§ **The problem**: Starting from the line in which "let p := s.part j.part.toNat" appears, output every line down to the last line of the data below, exactly and without anything more.

§ **Supplied records**:
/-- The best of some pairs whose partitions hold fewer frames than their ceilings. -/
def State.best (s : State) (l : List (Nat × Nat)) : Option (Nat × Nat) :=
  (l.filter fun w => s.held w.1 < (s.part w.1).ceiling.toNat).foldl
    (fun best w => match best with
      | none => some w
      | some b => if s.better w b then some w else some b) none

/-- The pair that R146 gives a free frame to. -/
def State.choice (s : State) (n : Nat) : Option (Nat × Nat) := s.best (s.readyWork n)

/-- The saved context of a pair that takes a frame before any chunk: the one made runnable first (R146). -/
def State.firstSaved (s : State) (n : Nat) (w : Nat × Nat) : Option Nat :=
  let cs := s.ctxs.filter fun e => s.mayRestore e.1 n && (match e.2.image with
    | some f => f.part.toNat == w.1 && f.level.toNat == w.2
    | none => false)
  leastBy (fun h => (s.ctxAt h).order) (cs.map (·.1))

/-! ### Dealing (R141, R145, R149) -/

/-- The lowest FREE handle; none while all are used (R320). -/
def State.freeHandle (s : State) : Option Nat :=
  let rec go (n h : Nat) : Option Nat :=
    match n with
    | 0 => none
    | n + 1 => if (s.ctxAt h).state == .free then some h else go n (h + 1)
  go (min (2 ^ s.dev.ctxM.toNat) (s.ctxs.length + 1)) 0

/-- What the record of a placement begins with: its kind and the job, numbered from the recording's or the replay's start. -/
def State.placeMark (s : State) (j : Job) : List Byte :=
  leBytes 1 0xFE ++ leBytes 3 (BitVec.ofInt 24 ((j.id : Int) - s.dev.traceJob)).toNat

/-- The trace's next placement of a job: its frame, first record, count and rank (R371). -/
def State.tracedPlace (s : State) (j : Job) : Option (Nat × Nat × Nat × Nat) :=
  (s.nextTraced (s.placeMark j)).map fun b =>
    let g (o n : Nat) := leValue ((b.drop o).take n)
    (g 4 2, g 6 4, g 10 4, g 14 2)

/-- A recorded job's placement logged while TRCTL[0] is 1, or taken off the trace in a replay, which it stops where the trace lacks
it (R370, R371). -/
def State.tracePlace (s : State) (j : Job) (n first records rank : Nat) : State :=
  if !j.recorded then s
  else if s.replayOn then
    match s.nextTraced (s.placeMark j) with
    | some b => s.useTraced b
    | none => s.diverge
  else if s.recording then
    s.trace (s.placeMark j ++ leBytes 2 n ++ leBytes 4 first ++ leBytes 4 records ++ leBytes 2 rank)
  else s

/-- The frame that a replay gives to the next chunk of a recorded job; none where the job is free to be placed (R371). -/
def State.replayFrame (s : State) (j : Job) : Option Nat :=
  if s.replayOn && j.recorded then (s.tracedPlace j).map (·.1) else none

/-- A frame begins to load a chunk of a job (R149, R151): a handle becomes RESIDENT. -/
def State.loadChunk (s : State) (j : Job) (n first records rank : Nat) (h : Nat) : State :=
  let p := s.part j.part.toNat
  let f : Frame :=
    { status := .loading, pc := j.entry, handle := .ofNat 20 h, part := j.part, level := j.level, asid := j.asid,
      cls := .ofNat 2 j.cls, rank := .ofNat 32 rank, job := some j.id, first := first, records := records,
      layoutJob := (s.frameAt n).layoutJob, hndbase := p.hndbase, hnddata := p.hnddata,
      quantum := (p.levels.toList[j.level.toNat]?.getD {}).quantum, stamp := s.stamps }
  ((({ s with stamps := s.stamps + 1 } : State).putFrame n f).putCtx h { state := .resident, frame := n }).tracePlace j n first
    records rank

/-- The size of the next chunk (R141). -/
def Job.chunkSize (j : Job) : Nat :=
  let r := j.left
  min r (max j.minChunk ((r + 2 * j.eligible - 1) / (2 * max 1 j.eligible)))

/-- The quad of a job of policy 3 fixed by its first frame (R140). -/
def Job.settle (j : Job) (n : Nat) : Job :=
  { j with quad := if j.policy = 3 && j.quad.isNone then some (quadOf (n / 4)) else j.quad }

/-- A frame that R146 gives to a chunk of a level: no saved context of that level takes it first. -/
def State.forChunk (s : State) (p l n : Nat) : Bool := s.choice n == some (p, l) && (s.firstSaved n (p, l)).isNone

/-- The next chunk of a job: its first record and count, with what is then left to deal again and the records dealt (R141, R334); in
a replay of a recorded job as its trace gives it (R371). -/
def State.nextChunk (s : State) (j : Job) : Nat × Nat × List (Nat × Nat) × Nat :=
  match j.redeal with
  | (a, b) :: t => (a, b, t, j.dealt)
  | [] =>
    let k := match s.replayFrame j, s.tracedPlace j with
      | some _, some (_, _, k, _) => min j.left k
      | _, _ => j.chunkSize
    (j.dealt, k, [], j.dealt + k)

§ **Answer to this problem**:
  let p := s.part j.part.toNat
  let f : Frame :=
    { status := .loading, pc := j.entry, handle := .ofNat 20 h, part := j.part, level := j.level, asid := j.asid,
      cls := .ofNat 2 j.cls, rank := .ofNat 32 rank, job := some j.id, first := first, records := records,
      layoutJob := (s.frameAt n).layoutJob, hndbase := p.hndbase, hnddata := p.hnddata,
      quantum := (p.levels.toList[j.level.toNat]?.getD {}).quantum, stamp := s.stamps }
  ((({ s with stamps := s.stamps + 1 } : State).putFrame n f).putCtx h { state := .resident, frame := n }).tracePlace j n first
    records rank

/-- The size of the next chunk (R141). -/
def Job.chunkSize (j : Job) : Nat :=
  let r := j.left
  min r (max j.minChunk ((r + 2 * j.eligible - 1) / (2 * max 1 j.eligible)))

/-- The quad of a job of policy 3 fixed by its first frame (R140). -/
def Job.settle (j : Job) (n : Nat) : Job :=
  { j with quad := if j.policy = 3 && j.quad.isNone then some (quadOf (n / 4)) else j.quad }

/-- A frame that R146 gives to a chunk of a level: no saved context of that level takes it first. -/
def State.forChunk (s : State) (p l n : Nat) : Bool := s.choice n == some (p, l) && (s.firstSaved n (p, l)).isNone

/-- The next chunk of a job: its first record and count, with what is then left to deal again and the records dealt (R141, R334); in
a replay of a recorded job as its trace gives it (R371). -/
def State.nextChunk (s : State) (j : Job) : Nat × Nat × List (Nat × Nat) × Nat :=
  match j.redeal with
  | (a, b) :: t => (a, b, t, j.dealt)
  | [] =>
    let k := match s.replayFrame j, s.tracedPlace j with
      | some _, some (_, _, k, _) => min j.left k
      | _, _ => j.chunkSize
    (j.dealt, k, [], j.dealt + k)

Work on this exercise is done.